Also clear up more tabs and other style points.  

Original comment by shawnlaffan on 1 Feb 2014 at 10:52

GoogleCodeExporter commented 9 years ago
This issue was updated by revision r2106.

tidying up, platform independant paths etc

Original comment by anthony....@gmail.com on 3 Feb 2014 at 8:03

GoogleCodeExporter commented 9 years ago
This issue was updated by revision r2107.

Use hash to handle category names. 

Original comment by shawnlaffan on 4 Feb 2014 at 1:40

GoogleCodeExporter commented 9 years ago
This issue was updated by revision r2108.

Category names are zero based, and use a zero length string if not set.  Adjust 
code to match this.
Also a few style edits.

Original comment by shawnlaffan on 5 Feb 2014 at 2:34

GoogleCodeExporter commented 9 years ago
This issue was updated by revision r2109.

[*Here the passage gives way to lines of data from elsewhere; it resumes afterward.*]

-- ==== Sys2Proof/Proofs/InvariantKept.lean ====
section
/-! SUPPORT. Why every step keeps the invariant: its parts speak of the memory or of the registers alone; a command only writes
bytes of the five memories, and what it leaves in the registers is known case by case (60_exceptions.md R203, R209, 10_state.md
R24, R25, R33 to R37). -/

namespace Sys2Proof.Machine

/-! ### The invariant's two halves -/

/-- The part of the invariant that speaks of the memory (20_memory.md R60, R61). -/
structure MemInv (m : Memory) : Prop where
  canonical : m.wf = true
  mapped : ∀ a v, m.read a = some v → isMemory a = true

/-- FR0..FC1 fit (R35). -/
def FrameRangeFits (g : Regs) : Prop :=
  u32 g.fr0 ≤ u32 g.fr1 ∧ u32 g.fr1 ≤ 65534 ∧ u32 g.fc0 ≤ u32 g.fc1 ∧ u32 g.fc1 ≤ 65534

/-- SR0..SC1 fit (R36). -/
def SubRangeFits (g : Regs) : Prop :=
  u32 g.sr0 ≤ u32 g.sr1 ∧ u32 g.sr1 ≤ 5 ∧ u32 g.sc0 ≤ u32 g.sc1 ∧ u32 g.sc1 ≤ 5

/-- The part that speaks of the facade and the image (R24, R25, R33, R209). -/
structure FacadeInv (g : Regs) : Prop where
  notOpening : g.state ≠ .opening
  openProduct : g.state = .opened → g.product ≠ .unknown
  closedImage : g.state = .closed →
    g.product = .unknown ∧ g.imgW = 0 ∧ g.imgH = 0 ∧ g.framesH = 0 ∧ g.framesV = 0
  framesFit : u32 g.framesH ≤ 65535 ∧ u32 g.framesV ≤ 65535
  imageIsFrames : ImageIsFrames g

/-- The part of the invariant that speaks of the registers. -/
structure RegInv (g : Regs) : Prop where
  facade : FacadeInv g
  errWritten : g.err ≠ .frameUnavail ∧ g.err ≠ .corrupt
  frameRange : FrameRangeFits g
  subRange : SubRangeFits g
  diskRow : u32 g.diskRow ≤ 65534

theorem inv_iff {s : State} : Inv s ↔ MemInv s.mem ∧ RegInv s.reg := by
  constructor
  · intro h
    exact ⟨⟨h.memCanonical, h.memMapped⟩,
      ⟨h.notOpening, h.openProduct, h.closedImage, h.framesFit, h.imageIsFrames⟩,
      h.errWritten, h.frameRange, h.subRange, h.diskRowFits⟩
  · rintro ⟨hm, hr⟩
    exact {
      memCanonical := hm.canonical
      memMapped := hm.mapped
      notOpening := hr.facade.notOpening
      openProduct := hr.facade.openProduct
      closedImage := hr.facade.closedImage
      framesFit := hr.facade.framesFit
      imageIsFrames := hr.facade.imageIsFrames
      errWritten := hr.errWritten
      frameRange := hr.frameRange
      subRange := hr.subRange
      diskRowFits := hr.diskRow }

/-- The other fields of the state do not matter. -/
theorem Inv.of_same {s t : State} (h : Inv s) (hmem : t.mem = s.mem) (hreg : t.reg = s.reg) : Inv t := by
  rw [inv_iff, hmem, hreg]
  exact inv_iff.1 h

/-! ### The memory -/

theorem memInv_empty : MemInv ⟨[]⟩ := ⟨rfl, nofun⟩

theorem MemInv.write {m : Memory} (h : MemInv m) {a : Nat} (ha : isMemory a = true) (v : Byte) : MemInv (m.write a v) where
  canonical := wf_write m a v h.canonical
  mapped x w hx := by
    by_cases hax : a = x
    · exact hax ▸ ha
    · rw [read_write_other m a x v hax] at hx
      exact h.mapped x w hx

/-- The four bytes of an aligned word lie in one memory (R67). -/
theorem isMemory_word {a : Nat} (hal : a % 4 = 0) (h : isMemory a = true) {k : Nat} (hk : k < 4) :
    isMemory (a + k) = true := by
  simp only [isMemory, Bool.or_eq_true, covers_iff, base_cb, size_cb, base_pal, size_pal, base_cbuf, size_cbuf, base_blk,
    size_blk, base_tile, size_tile, Config.cbBase, Config.cbSize, Config.palBase, Config.palSize, Config.cbufBase,
    Config.cbufSize, Config.blkBase, Config.blkSize, Config.tileBase, Config.tileCap] at h ⊢
  omega

theorem MemInv.writeWord {m : Memory} (h : MemInv m) {a : Nat} (hal : a % 4 = 0) (ha : isMemory a = true) (w : Word) :
    MemInv (writeWord a w m) :=
  (((h.write ha _).write (isMemory_word hal ha (k := 1) (by decide)) _).write
    (isMemory_word hal ha (k := 2) (by decide)) _).write (isMemory_word hal ha (k := 3) (by decide)) _

theorem MemInv.replay {m : Memory} (h : MemInv m) {acts : List Act}
    (hacts : ∀ a v, Act.write a v ∈ acts → isMemory a = true) : MemInv (replay acts m) where
  canonical := wf_replay acts m h.canonical
  mapped a v hv := by
    obtain hsame | ⟨w, hw, -⟩ := read_replay_cases acts m a
    · exact h.mapped a v (hsame ▸ hv)
    · exact hacts a w hw

/-- A command's acts keep it. -/
theorem MemInv.of_acts {s t : State} (h : MemInv s.mem) (hacts : Acts s t) : MemInv t.mem := by
  obtain ⟨-, hreplay, hwrites, -⟩ := hacts.actsBetween_spec
  exact hreplay ▸ h.replay hwrites

/-! ### The registers, command by command -/

theorem regInv_reset : RegInv Regs.reset where
  facade := ⟨nofun, nofun, fun _ => ⟨rfl, rfl, rfl, rfl, rfl⟩, by decide, ⟨by decide, by decide⟩⟩
  errWritten := by decide
  frameRange := ⟨by decide, by decide, by decide, by decide⟩
  subRange := ⟨by decide, by decide, by decide, by decide⟩
  diskRow := by decide

theorem RegInv.withErr {g : Regs} (h : RegInv g) {e : ErrCode} (he : e ≠ .frameUnavail ∧ e ≠ .corrupt) :
    RegInv { g with err := e } where
  facade := { h.facade with }
  errWritten := he
  frameRange := h.frameRange
  subRange := h.subRange
  diskRow := h.diskRow

/-- The host writes no register that the invariant speaks of (10_state.md R20). -/
theorem RegInv.writeReg {g : Regs} (h : RegInv g) (r : RegName) (d : Word) : RegInv (writeReg r d g) := by
  have hfields : RegInv g := h
  obtain ⟨⟨hopening, hproduct, hclosed, hfit, himg⟩, herr, hframe, hsub, hdisk⟩ := h
  cases r with
  | handle | blank | rectX0 | rectY0 | rectW | rectH | curFr | curFc | curSr | curSc =>
    exact ⟨⟨hopening, hproduct, hclosed, hfit, himg⟩, herr, hframe, hsub, hdisk⟩
  | _ => exact hfields

theorem facadeInv_closed (g : Regs) : FacadeInv (closedRegs g) where
  notOpening := nofun
  openProduct := nofun
  closedImage _ := ⟨rfl, rfl, rfl, rfl, rfl⟩
  framesFit := by
    change u32 0 ≤ 65535 ∧ u32 0 ≤ 65535
    decide
  imageIsFrames := by
    change u32 0 = u32 0 * 1536 ∧ u32 0 = u32 0 * 1536
    decide

/-- The counts of a catalog answer have 16 bits, so the extent fits (43_external_ports.md R181, 10_state.md R33). -/
theorem facadeInv_open {p : ProductType} (hp : p ≠ .unknown) (r : CatAnswer) (g : Regs) : FacadeInv (openRegs p r g) := by
  have hh := r.framesH.isLt
  have hv := r.framesV.isLt
  have hH : u32 (openRegs p r g).framesH = r.framesH.toNat := u32_wordOfNat (by omega)
  have hV : u32 (openRegs p r g).framesV = r.framesV.toNat := u32_wordOfNat (by omega)
  have hW : u32 (openRegs p r g).imgW = r.framesH.toNat * 1536 :=
    u32_wordOfNat (show r.framesH.toNat * 1536 < 4294967296 by omega)
  have hHt : u32 (openRegs p r g).imgH = r.framesV.toNat * 1536 :=
    u32_wordOfNat (show r.framesV.toNat * 1536 < 4294967296 by omega)
  exact {
    notOpening := nofun
    openProduct := fun _ => hp
    closedImage := nofun
    framesFit := by
      rw [hH, hV]
      omega
    imageIsFrames := by
      rw [ImageIsFrames, hH, hV, hW, hHt]
      exact ⟨rfl, rfl⟩ }

theorem RegInv.opened {g : Regs} (h : RegInv g) {r : CatAnswer} {s : State} (hs : s.reg = { g with state := .opening }) :
    RegInv (settleOpen r s).reg := by
  have hframe : FrameRangeFits s.reg := hs ▸ h.frameRange
  have hsub : SubRangeFits s.reg := hs ▸ h.subRange
  have hdisk : u32 s.reg.diskRow ≤ 65534 := hs ▸ h.diskRow
  obtain hset | ⟨p, hp, hset⟩ := settleOpen_cases r s
  · rw [hset]
    exact ⟨{ facadeInv_closed s.reg with }, ⟨nofun, nofun⟩, hframe, hsub, hdisk⟩
  · rw [hset]
    exact ⟨{ facadeInv_open hp r s.reg with }, ⟨nofun, nofun⟩, hframe, hsub, hdisk⟩

theorem RegInv.closed {g : Regs} (h : RegInv g) : RegInv { closedRegs g with err := .ok } :=
  ⟨{ facadeInv_closed g with }, ⟨nofun, nofun⟩, h.frameRange, h.subRange, h.diskRow⟩

/-- A command that leaves the facade and the image leaves their part. -/
theorem FacadeInv.keep {g k : Regs} (h : FacadeInv g) (hk : KeepsFacade g k) : FacadeInv k := by
  obtain ⟨hstate, hproduct, hw, hh, hfh, hfv⟩ := hk
  obtain ⟨hopening, hopen, hclosed, hfit, himg⟩ := h
  constructor
  · rwa [hstate]
  · rwa [hstate, hproduct]
  · rwa [hstate, hproduct, hw, hh, hfh, hfv]
  · rwa [hfh, hfv]
  · rwa [ImageIsFrames, hw, hh, hfh, hfv]

/-- FRANGE's results fit: a frame that it finds is a frame of the grid (R35). -/
theorem frangeRegs_fits {g : Regs} (h : RegInv g) : FrameRangeFits (frangeRegs g) := by
  by_cases he : emptyOfImage g = true
  · rw [frangeRegs_empty he]
    exact ⟨le_refl _, Nat.zero_le _, le_refl _, Nat.zero_le _⟩
  · obtain ⟨hfr0, hfr1, hfc0, hfc1⟩ := frangeRegs_values he
    obtain ⟨hx0, hx, hx1, hy0, hy, hy1⟩ := clip_covered he
    obtain ⟨hh, hv⟩ := h.facade.framesFit
    obtain ⟨hw, hht⟩ := h.facade.imageIsFrames
    unfold FrameRangeFits
    omega

theorem RegInv.frange {g : Regs} (h : RegInv g) : RegInv { frangeRegs g with err := .ok } where
  facade := { h.facade.keep (TileRegs.frange g).keepsFacade with }
  errWritten := ⟨nofun, nofun⟩
  frameRange := frangeRegs_fits h
  subRange := by
    unfold frangeRegs
    split <;> exact h.subRange
  diskRow := by
    unfold frangeRegs
    split <;> exact h.diskRow

/-- SRANGE's results fit (R36). -/
theorem srangeRegs_fits (g : Regs) : SubRangeFits (srangeRegs g) := by
  by_cases he : emptyOfFrame g = true
  · rw [srangeRegs_empty he]
    exact ⟨le_refl _, Nat.zero_le _, le_refl _, Nat.zero_le _⟩
  · obtain ⟨hsr0, hsr1, hsc0, hsc1⟩ := srangeRegs_values he
    obtain ⟨-, hmx, hmy⟩ := not_emptyOfFrame_iff.1 he
    obtain ⟨hx, hx5, -⟩ := hmx.subs
    obtain ⟨hy, hy5, -⟩ := hmy.subs
    unfold SubRangeFits
    omega

theorem RegInv.srange {g : Regs} (h : RegInv g) (hgrid : frameInGrid g = true) :
    RegInv { srangeRegs g with err := .ok } where
  facade := { h.facade.keep (TileRegs.srange g).keepsFacade with }
  errWritten := ⟨nofun, nofun⟩
  frameRange := by
    unfold srangeRegs
    split <;> exact h.frameRange
  subRange := srangeRegs_fits g
  diskRow := by
    have hrow := srangeRegs_diskRow (frameInGrid_iff.1 hgrid).1
    have hfit := h.facade.framesFit.2
    dsimp only
    omega

/-- After a GETTILE the registers of the last frame that exists fit, or are those of before (R36, R37). -/
theorem TileResults.frame_fits {s t : State} (h : TileResults s t) (hinv : RegInv s.reg) :
    SubRangeFits t.reg ∧ u32 t.reg.diskRow ≤ 65534 := by
  cases hlast : (presentFrames s.env s.reg).getLast? with
  | none =>
    have hframe := h.frame.trans (lastOr_none hlast)
    simp only [frameCursor, Prod.mk.injEq] at hframe
    obtain ⟨-, -, hrow, hsr0, hsr1, hsc0, hsc1⟩ := hframe
    rw [SubRangeFits, hrow, hsr0, hsr1, hsc0, hsc1]
    exact ⟨hinv.subRange, hinv.diskRow⟩
  | some f =>
    have hframe := h.frame.trans (lastOr_some hlast)
    have hc := coveredFrame_of_present hinv.facade.imageIsFrames (List.mem_of_getLast? hlast)
    obtain ⟨-, -, hrow, hsr0, hsr1, hsc0, hsc1⟩ := frameCursorAt_values hc hframe
    obtain ⟨hx, hx5, -⟩ := hc.meetsCols.subs
    obtain ⟨hy, hy5, -⟩ := hc.meetsRows.subs
    have hfit := hinv.facade.framesFit.2
    unfold SubRangeFits
    omega

theorem RegInv.getTile {s t : State} (h : RegInv s.reg) (hres : TileResults s t) : RegInv { t.reg with err := .ok } where
  facade := { h.facade.keep hres.others.keepsFacade with }
  errWritten := ⟨nofun, nofun⟩
  frameRange := by
    have hrange := hres.range
    simp only [frameRangeOf, Prod.mk.injEq] at hrange
    obtain ⟨-, hfr0, hfr1, hfc0, hfc1⟩ := hrange
    have hfits := frangeRegs_fits h
    unfold FrameRangeFits at hfits ⊢
    rwa [hfr0, hfr1, hfc0, hfc1]
  subRange := (hres.frame_fits h).1
  diskRow := (hres.frame_fits h).2

/-- A command that passes its checks keeps the registers' part. -/
theorem RegInv.completes {i : Instr} {s t : State} (h : RegInv s.reg) (hdone : Completes i s t) : RegInv t.reg := by
  have hsame {u : State} (hu : u.reg = s.reg) : RegInv (done u).reg := by
    rw [done_reg, hu]
    exact h.withErr ⟨nofun, nofun⟩
  cases i with
  | openSource =>
    rw [show t = _ from hdone]
    exact h.opened rfl
  | closeSource =>
    rw [show t = _ from hdone]
    exact h.closed
  | getImageRect =>
    rw [show t = _ from hdone]
    exact { h.withErr (e := .ok) ⟨nofun, nofun⟩ with facade := { h.facade with } }
  | getTile level =>
    obtain ⟨n, u, hn, hu, rfl⟩ := hdone
    exact h.getTile (getTileBody_results (bands_le hn) h.facade.imageIsFrames hu)
  | decode =>
    obtain ⟨n, u, hu, rfl⟩ := hdone
    exact hsame ((decodeBody_quiet n s).1 u hu).2
  | frange =>
    rw [show t = _ from hdone]
    exact h.frange
  | srange =>
    rw [hdone.2]
    exact h.srange hdone.1
  | tfill =>
    obtain ⟨n, rfl⟩ := hdone
    exact hsame (tfillBody_fills n s).sets.1.reg
  | blkcopy =>
    obtain ⟨n, u, hu, rfl⟩ := hdone
    exact hsame ((blkcopyBody_quiet n s).1 u hu).2

theorem Inv.exec {i : Instr} {s t : State} (h : Inv s) (hexec : exec i s = .next t) : Inv t := by
  obtain ⟨hm, hr⟩ := inv_iff.1 h
  refine inv_iff.2 ⟨hm.of_acts (exec_acts hexec), ?_⟩
  obtain ⟨e, he, he', rfl⟩ | hdone := exec_ends hexec
  · exact hr.withErr ⟨he, he'⟩
  · exact hr.completes hdone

Clear out the redundant swapped="no" text which glade puts in.  

Original comment by shawnlaffan on 5 Feb 2014 at 3:01

GoogleCodeExporter commented 9 years ago
This issue was updated by revision r2110.

Merge trunk changes across.  
Had to do plenty of conflict resolution, so hopefully the testing picked 
everything up.

Original comment by shawnlaffan on 5 Feb 2014 at 3:51

GoogleCodeExporter commented 9 years ago
This issue was updated by revision r2111.

Add shapefile version of the example data.

Original comment by shawnlaffan on 5 Feb 2014 at 3:53

GoogleCodeExporter commented 9 years ago
This issue was updated by revision r2112.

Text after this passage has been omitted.